L’accent mis sur la santé peut-il motiver des progrès dans l’action climatique mondiale ?

Malgré près de trois décennies de négociations mondiales concertées pour stopper le réchauffement climatique, la planète continue de se réchauffer et les émissions de carbone continuent d’augmenter. Les négociations formelles de la COP28 tiendront compte des résultats du premier « bilan mondial », un compte rendu de la manière dont les pays ont respecté les mesures qu’ils se sont engagés à prendre dans l’Accord de Paris conclu lors de la COP21 en 2015.

Le rapport d’inventairepublié en septembre, a constaté que nous sommes loin du chemin pour atteindre les objectifs de réduction des émissions de carbone fixés à Paris.
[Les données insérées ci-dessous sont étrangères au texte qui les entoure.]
-- ==== Sys2Proof/Machine/Budget.lean ====
section
/-! DEFINITION. Budgets of a partition and the requests to the memory controllers and fabric ports (R243, R379, R386, R407, R409, R420). -/

namespace Sys2Proof.Machine

/-- A register's allowance; 0 is no limit. -/
def allowance (w : W64) : Option Nat := if w = 0 then none else some w.toNat

/-- The partition with the allowances of the present periods: 100 µs for tokens, 1 µs for slip starts, memory blocks and fabric bytes (log 6). -/
def refreshBudgets (s : State) (p : PartId) : State :=
  let k := s.part p
  let k := if k.tokenAt = s.cycle / 200000 + 1 then k else
    { k with tokenAt := s.cycle / 200000 + 1, tokensLeft := allowance k.tokens }
  let k := if k.slipAt = s.cycle / 2000 + 1 then k else
    { k with slipAt := s.cycle / 2000 + 1, slipsLeft := allowance k.budSlip, memSpent := [], lugilSpent := [] }
  s.setPart p k

/-- Blocks of 64 bytes, by their numbers, that n bytes from a key take at a T1 or T2 controller. -/
def keyBlocks (k n : Nat) : List Nat :=
  if k < keyTier 1 0 0 ∨ keyTier 3 0 0 ≤ k then [] else (List.range ((k % 64 + n + 63) / 64)).map (fun i => k / 64 + i)

/-- As `keyBlocks`, at a place. -/
def Place.blocks (p : Place) (n : Nat) : List Nat := keyBlocks p.key n

/-- The HBM4 stack or LPDDR-6 module that holds a block, numbered as mc_req numbers targets (R411). -/
def targetOf (b : Nat) : Option Nat :=
  let tier := b * 64 / 2 ^ 72
  if tier = 1 then some (Config.moduleOf b % 4) else if tier = 2 then some (4 + Config.moduleOf b % 16) else none

/-- Cycles that a retrain lasts at most: 2 ms (R409). -/
def retrainLimit : Nat := 4000000

/-- A retrain stops the accesses to a target (R409). -/
def stopped (s : State) (target : Nat) : Bool :=
  s.retrains.any (fun r => r.running && decide (s.cycle - r.since ≤ retrainLimit) && r.target == target)

/-- A block lies in a stack or module that retrains. -/
def stalled (s : State) (b : Nat) : Bool := !s.retrains.isEmpty && (targetOf b).any (stopped s)

/-- The partition may ask T1 and T2 for some blocks now: an allowance that is not exhausted suffices at each controller (R386), and none of
their stacks or modules retrains (R409). -/
def memReady (s : State) (p : PartId) (bs : List Nat) : Bool :=
  bs.isEmpty || (!bs.any (stalled s) && (let k := (refreshBudgets s p).part p
    (allowance k.budMem).all (fun n => bs.all (fun b => decide (aget 0 k.memSpent (Config.controllerOf b) < n)))))

/-- The blocks asked for: they are spent at their controllers, and activate their banks whichever die asks (R243, R407). -/
def spendMem (s : State) (p : PartId) (bs : List Nat) : State :=
  if bs.isEmpty then s
  else
    let s := { s with activations := bs.foldl (fun l b => aset l (Config.dramBank b) (aget 0 l (Config.dramBank b) + 1)) s.activations }
    if (s.part p).budMem = 0 then s
    else
      let s := refreshBudgets s p
      let k := s.part p
      s.setPart p { k with
        memSpent := bs.foldl (fun l b => aset l (Config.controllerOf b) (aget 0 l (Config.controllerOf b) + 1)) k.memSpent }

/-- The partition may send to a fabric port in this period. -/
def lugilReady (s : State) (p : PartId) (port : Nat) : Bool :=
  let k := (refreshBudgets s p).part p
  (allowance k.budLugil).all (fun n => decide (aget 0 k.lugilSpent port < n))

/-- Bytes sent to a fabric port. -/
def spendLugil (s : State) (p : PartId) (port n : Nat) : State :=
  if (s.part p).budLugil = 0 then s
  else
    let s := refreshBudgets s p
    let k := s.part p
    s.setPart p { k with lugilSpent := aset k.lugilSpent port (aget 0 k.lugilSpent port + n) }

end Sys2Proof.Machine
end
Le dépassement de ces objectifs rend bien plus difficile le maintien du réchauffement climatique en dessous de 1,5, voire 2 degrés Celsius, niveau au-dessus duquel il pourrait être impossible d’éviter un changement climatique imminent, catastrophique et irréversible.

Teherani et Al-Delaimy soupçonnent tous deux un lien entre la lenteur de la réaction face aux preuves croissantes d’une catastrophe et le fait que la santé humaine n’a pas encore pleinement émergé comme un axe central de l’action climatique.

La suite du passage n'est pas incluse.